NFO closes on 6-October-2025
FinTech BizNews Service
Mumbai, September 24, 2025: Kotak Mahindra Asset Management Company Ltd.
(“KMAMC”/ “Kotak Mutual Fund”) is pleased to announce the launch of the Kotak Nifty 200
Momentum 30 ETF, an open-ended scheme that replicates/tracks the Nifty 200 Momentum
30 Index. The scheme opened for public subscription on September 22, 2025, and will close
on October 6, 2025.
The Nifty 200 Momentum 30 index tracks the performance of the top 30 companies within
the Nifty 200 Index selected based on their Normalised Momentum Score.
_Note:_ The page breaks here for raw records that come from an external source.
-- ==== Sys2Proof/Machine/BiasOps.lean ====
section
/-! DEFINITION. What the bias channels share (R520 to R530): which quads a channel serves, the code an update event
loads (R526), the clear sources and their release (R527, R528), power-up and power-down (R530), and the code driven. -/

namespace Sys2Proof.Machine

/-! ### Scope of a channel -/

/-- Channels 0 to 63 are PA gate channels (R520). -/
def isGate (c : Fin 80) : Bool := c.val < 64

/-- Channels 64 to 71 are driver channels (R520). -/
def isDriver (c : Fin 80) : Bool := 64 ≤ c.val && c.val < 72

/-- The path that a gate channel serves (BIA_MAP, R520). -/
def State.gatePath (s : State) (c : Fin 80) : Fin 64 := ⟨s.fld (Reg.BIA_MAP c) 21 16 % 64, Nat.mod_lt _ (by decide)⟩

/-- The quads that a channel serves: of a gate channel the quad of its path, of a driver channel those of BIA_MAP. -/
def State.servedQuads (s : State) (c : Fin 80) : List (Fin 16) :=
  if isGate c then [quadOf (s.gatePath c)]
  else if isDriver c then (List.finRange 16).filter fun q => bitOf (s.fld (Reg.BIA_MAP c) 15 0) q
  else []

/-- GATED, RISING or FALLING: the states of the "quad gated" source of R527. -/
def QuadState.isDown : QuadState → Bool
  | .gated | .rising | .falling => true
  | _ => false

/-- RECEIVE or TRANSMIT. -/
def QuadState.isUp : QuadState → Bool
  | .receive | .transmit => true
  | _ => false

/-! ### Clear sources (R527) -/

/-- The transmit side of a path is retired. -/
def State.txRetired (s : State) (p : Nat) : Bool := s.bit (Reg.TXP_RETIRE p) 31

/-- The receive side of a path is retired. -/
def State.rxRetired (s : State) (p : Nat) : Bool := s.bit (Reg.RXP_RETIRE p) 31

/-- The scope of sensor `t` in quads: HKA_SCOPE for a diode or a thermistor, every quad for a die sensor (R543). -/
def State.sensorScope (s : State) (t : Fin 28) : Nat := if t.val < 20 then s.fld (Reg.HKA_SCOPE t) 15 0 else 0xFFFF

/-- Threshold `k` (0 warn, 1 hot, 2 critical) of sensor `t` is entered (R542). -/
def State.thrEntered (s : State) (t : Fin 28) (k : Fin 3) : Bool := s.hka.sensors[t].thr[k].entered

/-- Quads under a thermal critical bias clear: those in the scope of a diode or thermistor whose critical threshold is
entered (R543). -/
def State.thermalQuads (s : State) (q : Fin 16) : Bool :=
  (List.finRange 28).any fun t => t.val < 20 && s.thrEntered t 2 && bitOf (s.sensorScope t) q

/-- Source `i` of R527 (the order of BIA_STAT) holds its cause against channel `c` now. The guard source 4 is released by
R307 and R308 and never here. -/
def State.srcActive (s : State) (c : Fin 80) (i : Nat) : Bool :=
  match i with
  | 0 => !s.pins.biasClrN
  | 1 => s.mode == .safe
  | 2 => (isGate c || isDriver c) && (s.mode == .boot || s.mode == .ready)
  | 3 => (isGate c || isDriver c) && (s.servedQuads c).all fun q => (s.seq.quads[q]).st.isDown
  | 4 => isGate c && (let d := s.dpd.paths[s.gatePath c]; d.biasOn || d.biasOff)
  | 5 => isGate c && s.txRetired (s.gatePath c)
  | _ => (isGate c || isDriver c) && (s.servedQuads c).any fun q => s.thermalQuads q

/-- At an update event, source `i` of channel `c` releases (R527). -/
def State.srcReleases (s : State) (c : Fin 80) (i : Nat) : Bool :=
  match i with
  | 2 => s.mode.live
  | 3 => (s.servedQuads c).any fun q => (s.seq.quads[q]).st.isUp
  | _ => !s.srcActive c i

/-- The channel shows its clear code: a source holds, or it has not been updated since its power-up (R527, R530). -/
def BiasCh.cleared (b : BiasCh) : Bool := b.src != 0 || b.upHold

/-- The ball of channel `c` is high-impedance: VDD_BIAS out of range, SHELF, or the channel powered down (R522, R530). -/
def State.biasHiZ (s : State) (c : Fin 80) : Bool :=
  !s.pins.vddBias || s.mode == .shelf || (s.bias[c]).pwr == .off || (s.bias[c]).pwr == .falling

/-- Channel `c` shows its target code (R522, R527). -/
def State.showsTarget (s : State) (c : Fin 80) : Bool := s.kpr.imageLoaded && !s.biasHiZ c && !(s.bias[c]).cleared

/-- Source `i` forces the clear code onto channel `c`; the transition from showing the target to showing the clear code is counted
(R527, R528). -/
def State.biasHold (s : State) (c : Fin 80) (i : Nat) : State :=
  let s := if s.showsTarget c then s.bump (Reg.BIA_CLEAR_CNT c) else s
  s.setBias c fun b => { b with src := b.src ||| BitVec.ofNat 7 (2 ^ i) }

/-- Source `i` lets go of channel `c`. -/
def State.biasRelease (s : State) (c : Fin 80) (i : Nat) : State :=
  s.setBias c fun b => { b with src := b.src &&& ~~~ BitVec.ofNat 7 (2 ^ i) }

/-- Source `i` applies to every channel against which its cause holds now. -/
def State.biasApply (s : State) (i : Nat) : State :=
  s.forBias fun s c => if s.srcActive c i then s.biasHold c i else s

/-! ### Update events (R523 to R526) -/

/-- The code that an update event loads from the staged or queued code `c` (R526). -/
def trackedCode (c : Nat) (tc t tRef : Int) (lo hi : Nat) : Nat :=
  (satInt lo hi ((c : Int) + roundDiv (tc * (t - tRef)) 4096)).toNat

/-- The reading that tracks the channel: the sensor's latest, its last valid one while it is broken, and `t_ref` before
its first (R526). -/
def State.trackReading (s : State) (t : Fin 28) (tRef : Int) : Int := (s.hka.sensors[t].lastValid).getD tRef

/-- The target that an update event of channel `c` gives for code `v` (R526). -/
def State.biasCode (s : State) (c : Fin 80) (v : Nat) : Nat :=
  let lo := s.fld (Reg.BIA_LIMIT c) 15 0
  let hi := s.fld (Reg.BIA_LIMIT c) 31 16
  let tc := s.sfld (Reg.BIA_TRACK c) 31 16
  let tRef := s.sfld (Reg.BIA_TRACK c) 15 0
  let sn := s.fld (Reg.BIA_CH_CFG c) 4 0
  if h : sn < 28 then trackedCode v tc (s.trackReading ⟨sn, h⟩ tRef) tRef lo hi
  else trackedCode v 0 0 0 lo hi

/-- An update event of channel `c` with code `v`: the target changes, every source whose release condition holds lets go, and a channel
that has powered up takes its target (R526, R527, R528, R530). An event while the channel still powers up does not end its hold at the
clear code. -/
def State.biasUpdate (s : State) (c : Fin 80) (v : Nat) : State :=
  let t := s.biasCode c v
  let keep := BitVec.ofNat 7 (maskOf 7 fun i => !s.srcReleases c i)
  s.setBias c fun b => { b with target := t, src := b.src &&& keep, upHold := b.upHold && b.pwr == .rising }

/-- The channel is in queue mode (R523). -/
def State.queueMode (s : State) (c : Fin 80) : Bool := s.bit (Reg.BIA_CH_CFG c) 24

/-- BIA_STAGE of channel `c` as a strobe of this tick finds it: a write of the same tick counts from the next strobe on (R525). -/
def State.stageWord (s : State) (c : Fin 80) : Word :=
  match (s.bias[c]).stage with
  | some (t, w) => if t = s.now then w else s.rd (Reg.BIA_STAGE c)
  | none => s.rd (Reg.BIA_STAGE c)

/-- A write of BIA_STAGE (R525). -/
def State.writeStage (s : State) (c : Fin 80) (w : Word) : State :=
  let was := s.stageWord c
  (s.setBias c fun b => { b with stage := some (s.now, was) }).wr (Reg.BIA_STAGE c) w

/-- A strobe of channel `c` loads code_on, or code_off when `off` (R524). -/
def State.strobeChannel (s : State) (c : Fin 80) (off : Bool) : State :=
  s.biasUpdate c (if off then fldOf (s.stageWord c) 31 16 else fldOf (s.stageWord c) 15 0)

/-- Channel `c` is a strobe-mode channel of group `g` (R524). -/
def State.inGroup (s : State) (c : Fin 80) (g : Nat) : Bool := !s.queueMode c && s.fld (Reg.BIA_CH_CFG c) 18 16 == g

/-- A strobe of group `g` (R524). -/
def State.strobeGroup (s : State) (g : Nat) (off : Bool) : State :=
  s.forBias fun s c => if s.inGroup c g then s.strobeChannel c off else s

/-- The management strobes of the cycle before load their codes (R524); a TDD strobe of this tick comes after them and stands (R525). -/
def State.biasTick (s : State) : State :=
  s.forBias fun s c =>
    match (s.bias[c]).strobe with
    | some off => (s.strobeChannel c off).setBias c fun b => { b with strobe := none }
    | none => s

/-- The strobes of a TDD edge (R524): every group bound to TDD edges whose quad takes part, or that follows every
turnaround. -/
def State.tddStrobe (s : State) (takes : Fin 16 → Bool) (off : Bool) : State :=
  (List.range 8).foldl (fun s g =>
    let bound := s.bit (Reg.BIA_GROUP g) 8
    let q := s.fld (Reg.BIA_GROUP g) 4 0
    let fires := q = 0x1F || (List.finRange 16).any fun k => k.val = q && takes k
    if bound && fires then s.strobeGroup g off else s) s

/-! ### Power of a channel (R530) -/

/-- A request to power channel `c` up or down; one that meets the opposite transition waits for its end and is counted;
one that meets its own opposite still waiting withdraws it (R322, R323, R530). -/
def State.biasPower (s : State) (c : Fin 80) (up : Bool) : State :=
  match (s.bias[c]).pwr, up with
  | .off, true => s.setBias c fun b => { b with pwr := .rising, upHold := true }
  | .on, false => s.setBias c fun b => { b with pwr := .falling }
  | .falling, true => (s.bump (Reg.BIA_DEFER_CNT c)).setBias c fun b => { b with deferred := some true }
  | .rising, false => (s.bump (Reg.BIA_DEFER_CNT c)).setBias c fun b => { b with deferred := some false }
  | .falling, false => s.setBias c fun b => { b with deferred := none }
  | .rising, true => s.setBias c fun b => { b with deferred := none }
  | _, _ => s

/-- The power transition of channel `c` completes, and a deferred request then runs in full (R530). -/
def State.biasPowerDone (s : State) (c : Fin 80) : State :=
  let b := s.bias[c]
  match b.pwr, b.deferred with
  | .rising, some false => s.setBias c fun b => { b with pwr := .falling, deferred := none }
  | .rising, _ => s.setBias c fun b => { b with pwr := .on, deferred := none }
  | .falling, some true => s.setBias c fun b => { b with pwr := .rising, upHold := true, deferred := none }
  | .falling, _ => s.setBias c fun b => { b with pwr := .off, deferred := none }
  | _, _ => s

/-! ### What is driven -/

/-- The code on channel `c` while it is driven (R522, R527): before image load the strap level, then the clear code while
a source holds, else the target. -/
def State.biasOut (s : State) (c : Fin 80) : Nat :=
  if !s.kpr.imageLoaded then (if s.pins.clrsel then 0xFFFF else 0)
  else if (s.bias[c]).cleared then s.fld (Reg.BIA_CLEAR c) 15 0
  else (s.bias[c]).target

/-- The settled output voltage of channel `c` in 1.2 V/65 536, code × G, none while its ball is high-impedance; the strap level stands at
G = 2 (R521, R522). -/
def State.biasLevel (s : State) (c : Fin 80) : Option Nat :=
  if s.biasHiZ c then none
  else some (s.biasOut c * if !s.kpr.imageLoaded || s.bit (Reg.BIA_CH_CFG c) 20 then 2 else 1)

/-- The power code of BIA_STAT. -/
def BiasPower.code : BiasPower → Nat
  | .off => 0
  | .rising => 1
  | .on => 2
  | .falling => 3

/-- BIA_STAT of channel `c` (R521 to R530). -/
def State.biaStat (s : State) (c : Fin 80) : Word :=
  let b := s.bias[c]
  BitVec.ofNat 32 (s.biasOut c * 0x10000 + b.src.toNat * 0x200 + b.queue.length % 32 * 16 + b.pwr.code)

end Sys2Proof.Machine
end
The Normalised
Momentum Score for each company is determined based on its 6-month and 12-month price
return, adjusted for its daily price return volatility. This score is calculated using a combination
of 6-month and 12-month price returns, adjusted for volatility and stock weights are
determined by a blend of the momentum score and free-float market capitalization. The index
is rebalanced semi-annually.
Nilesh Shah, Managing Director, Kotak Mahindra AMC, said, “Momentum investing, the
driving principle behind Kotak Nifty 200 Momentum 30 ETF, is a strategy that takes advantage
of the persistence of stock price trends. It captures the potential of stocks that show a strong
trend in price movement relative to the overall market trend. This approach to investing can
be potentially beneficial during periods of economic growth. But one should keep in mind
that momentum investing can be volatile. With the launch of this smart beta ETF, we further
strengthen our overall passive fund offerings,”
Devender Singhal, Executive Vice President & Fund Manager, Kotak Mahindra AMC added;
"Momentum investing is about systematically backing stocks that are already showing
strength. The Nifty 200 Momentum 30 Index selects companies with strong, consistent price
trends, using a transparent, rules-based approach. The Kotak Nifty 200 Momentum 30 ETF
helps picks stocks that are already showing strength and lets investors ride those trends,
without needing to track the market every day.”